Here is a block of entries. Write out its lines exactly, from the first through the one containing "if s.twin.roleSent.isSome then".

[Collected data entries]
● ● ●

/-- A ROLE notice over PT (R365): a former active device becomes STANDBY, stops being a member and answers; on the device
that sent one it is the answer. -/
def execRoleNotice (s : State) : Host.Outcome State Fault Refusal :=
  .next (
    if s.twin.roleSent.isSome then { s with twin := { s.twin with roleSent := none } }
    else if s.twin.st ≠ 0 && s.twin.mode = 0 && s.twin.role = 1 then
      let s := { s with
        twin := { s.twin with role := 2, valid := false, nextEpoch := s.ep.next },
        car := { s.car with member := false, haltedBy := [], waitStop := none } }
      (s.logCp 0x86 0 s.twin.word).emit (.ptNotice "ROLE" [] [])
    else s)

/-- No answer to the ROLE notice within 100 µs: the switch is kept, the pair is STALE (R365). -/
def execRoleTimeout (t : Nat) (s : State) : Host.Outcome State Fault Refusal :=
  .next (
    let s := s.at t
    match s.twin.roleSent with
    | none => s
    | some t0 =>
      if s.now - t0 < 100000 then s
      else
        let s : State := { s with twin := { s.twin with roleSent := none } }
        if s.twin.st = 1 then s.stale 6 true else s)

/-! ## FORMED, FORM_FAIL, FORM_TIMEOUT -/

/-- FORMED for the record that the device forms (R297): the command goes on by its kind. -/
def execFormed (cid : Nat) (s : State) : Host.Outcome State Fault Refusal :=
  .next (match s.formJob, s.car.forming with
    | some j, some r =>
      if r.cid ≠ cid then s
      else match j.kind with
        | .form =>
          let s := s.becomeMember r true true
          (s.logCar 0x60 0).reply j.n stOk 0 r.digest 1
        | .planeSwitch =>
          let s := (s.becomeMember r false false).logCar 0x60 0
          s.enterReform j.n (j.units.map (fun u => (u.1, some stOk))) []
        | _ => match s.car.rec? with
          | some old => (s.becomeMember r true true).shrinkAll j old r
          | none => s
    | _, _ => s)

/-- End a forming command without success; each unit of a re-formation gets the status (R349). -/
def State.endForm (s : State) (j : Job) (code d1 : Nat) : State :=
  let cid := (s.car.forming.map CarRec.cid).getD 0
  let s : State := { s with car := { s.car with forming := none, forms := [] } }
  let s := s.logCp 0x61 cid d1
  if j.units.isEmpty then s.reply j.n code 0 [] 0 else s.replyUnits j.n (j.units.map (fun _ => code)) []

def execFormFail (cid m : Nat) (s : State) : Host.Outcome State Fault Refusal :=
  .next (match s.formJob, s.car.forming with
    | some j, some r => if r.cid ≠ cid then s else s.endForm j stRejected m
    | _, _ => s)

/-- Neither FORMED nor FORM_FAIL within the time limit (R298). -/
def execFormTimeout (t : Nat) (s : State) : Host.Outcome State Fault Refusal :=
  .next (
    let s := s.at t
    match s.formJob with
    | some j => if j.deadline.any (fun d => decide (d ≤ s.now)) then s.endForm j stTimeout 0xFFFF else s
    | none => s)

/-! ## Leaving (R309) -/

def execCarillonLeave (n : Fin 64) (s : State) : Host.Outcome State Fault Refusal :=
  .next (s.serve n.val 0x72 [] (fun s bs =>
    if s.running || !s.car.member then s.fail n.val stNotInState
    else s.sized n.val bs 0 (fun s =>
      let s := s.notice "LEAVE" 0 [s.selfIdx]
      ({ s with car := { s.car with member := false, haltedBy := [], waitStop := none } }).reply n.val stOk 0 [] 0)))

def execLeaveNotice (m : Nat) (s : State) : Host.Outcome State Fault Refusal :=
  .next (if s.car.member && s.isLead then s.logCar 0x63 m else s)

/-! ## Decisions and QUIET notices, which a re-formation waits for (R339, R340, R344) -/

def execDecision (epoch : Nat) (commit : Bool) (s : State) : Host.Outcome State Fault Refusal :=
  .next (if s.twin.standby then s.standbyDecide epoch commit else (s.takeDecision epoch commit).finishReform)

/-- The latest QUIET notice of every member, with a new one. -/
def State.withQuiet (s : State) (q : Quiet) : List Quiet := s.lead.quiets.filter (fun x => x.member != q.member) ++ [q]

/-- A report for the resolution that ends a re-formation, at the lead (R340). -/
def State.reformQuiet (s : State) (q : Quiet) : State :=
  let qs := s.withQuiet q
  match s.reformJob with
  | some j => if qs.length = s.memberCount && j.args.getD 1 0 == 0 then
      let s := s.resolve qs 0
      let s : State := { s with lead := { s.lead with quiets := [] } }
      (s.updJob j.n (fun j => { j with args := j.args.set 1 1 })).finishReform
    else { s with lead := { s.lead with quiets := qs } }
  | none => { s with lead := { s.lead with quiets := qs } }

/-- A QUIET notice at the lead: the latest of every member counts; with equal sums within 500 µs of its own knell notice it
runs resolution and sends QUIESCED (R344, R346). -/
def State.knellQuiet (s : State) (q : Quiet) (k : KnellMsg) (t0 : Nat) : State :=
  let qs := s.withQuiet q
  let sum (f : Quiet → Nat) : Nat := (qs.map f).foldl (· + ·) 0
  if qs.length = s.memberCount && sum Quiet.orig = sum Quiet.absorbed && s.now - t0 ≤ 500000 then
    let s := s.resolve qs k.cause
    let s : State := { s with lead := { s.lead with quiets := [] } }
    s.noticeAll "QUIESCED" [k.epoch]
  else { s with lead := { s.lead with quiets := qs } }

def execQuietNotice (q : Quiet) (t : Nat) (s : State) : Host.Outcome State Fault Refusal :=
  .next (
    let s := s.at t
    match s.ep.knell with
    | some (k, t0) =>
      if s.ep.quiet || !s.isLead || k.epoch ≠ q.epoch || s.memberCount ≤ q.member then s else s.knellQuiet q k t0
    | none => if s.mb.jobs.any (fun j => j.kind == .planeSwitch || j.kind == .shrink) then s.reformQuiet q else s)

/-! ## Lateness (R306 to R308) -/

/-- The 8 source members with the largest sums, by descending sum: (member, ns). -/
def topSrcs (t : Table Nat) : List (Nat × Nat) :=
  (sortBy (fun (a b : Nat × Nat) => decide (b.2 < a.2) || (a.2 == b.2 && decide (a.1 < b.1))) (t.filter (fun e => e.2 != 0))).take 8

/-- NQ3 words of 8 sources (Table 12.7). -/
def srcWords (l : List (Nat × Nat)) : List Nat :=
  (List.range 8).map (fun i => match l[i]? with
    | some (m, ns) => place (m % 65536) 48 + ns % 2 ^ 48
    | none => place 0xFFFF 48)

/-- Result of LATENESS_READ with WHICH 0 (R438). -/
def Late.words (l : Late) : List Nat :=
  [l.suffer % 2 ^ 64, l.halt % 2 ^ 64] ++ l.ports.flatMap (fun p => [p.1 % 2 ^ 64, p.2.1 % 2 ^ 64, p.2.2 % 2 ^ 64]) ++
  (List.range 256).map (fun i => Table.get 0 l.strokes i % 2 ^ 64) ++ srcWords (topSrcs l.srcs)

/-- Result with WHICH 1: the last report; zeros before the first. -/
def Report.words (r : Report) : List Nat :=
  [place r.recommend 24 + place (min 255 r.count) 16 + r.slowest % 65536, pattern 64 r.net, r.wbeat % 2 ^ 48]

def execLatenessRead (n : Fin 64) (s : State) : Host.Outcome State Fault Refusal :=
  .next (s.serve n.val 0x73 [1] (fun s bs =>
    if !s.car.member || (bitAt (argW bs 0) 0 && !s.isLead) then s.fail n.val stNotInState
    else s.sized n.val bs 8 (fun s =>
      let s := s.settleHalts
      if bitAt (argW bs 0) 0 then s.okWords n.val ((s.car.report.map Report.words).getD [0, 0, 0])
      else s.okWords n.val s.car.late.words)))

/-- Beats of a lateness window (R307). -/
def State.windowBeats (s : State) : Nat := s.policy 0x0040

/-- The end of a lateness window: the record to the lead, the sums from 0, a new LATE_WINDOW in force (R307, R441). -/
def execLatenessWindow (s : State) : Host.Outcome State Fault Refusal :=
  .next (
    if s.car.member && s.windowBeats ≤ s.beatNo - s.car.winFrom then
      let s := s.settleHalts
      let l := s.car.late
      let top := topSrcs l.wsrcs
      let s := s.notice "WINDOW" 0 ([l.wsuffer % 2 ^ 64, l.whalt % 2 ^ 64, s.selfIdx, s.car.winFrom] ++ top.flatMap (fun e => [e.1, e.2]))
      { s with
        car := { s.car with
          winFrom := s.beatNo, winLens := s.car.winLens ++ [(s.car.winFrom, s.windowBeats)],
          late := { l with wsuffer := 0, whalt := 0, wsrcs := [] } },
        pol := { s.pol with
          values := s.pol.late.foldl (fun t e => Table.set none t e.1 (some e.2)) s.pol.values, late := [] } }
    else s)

● ● ●

Expected output
/-- A ROLE notice over PT (R365): a former active device becomes STANDBY, stops being a member and answers; on the device
that sent one it is the answer. -/
def execRoleNotice (s : State) : Host.Outcome State Fault Refusal :=
  .next (
    if s.twin.roleSent.isSome then { s with twin := { s.twin with roleSent := none } }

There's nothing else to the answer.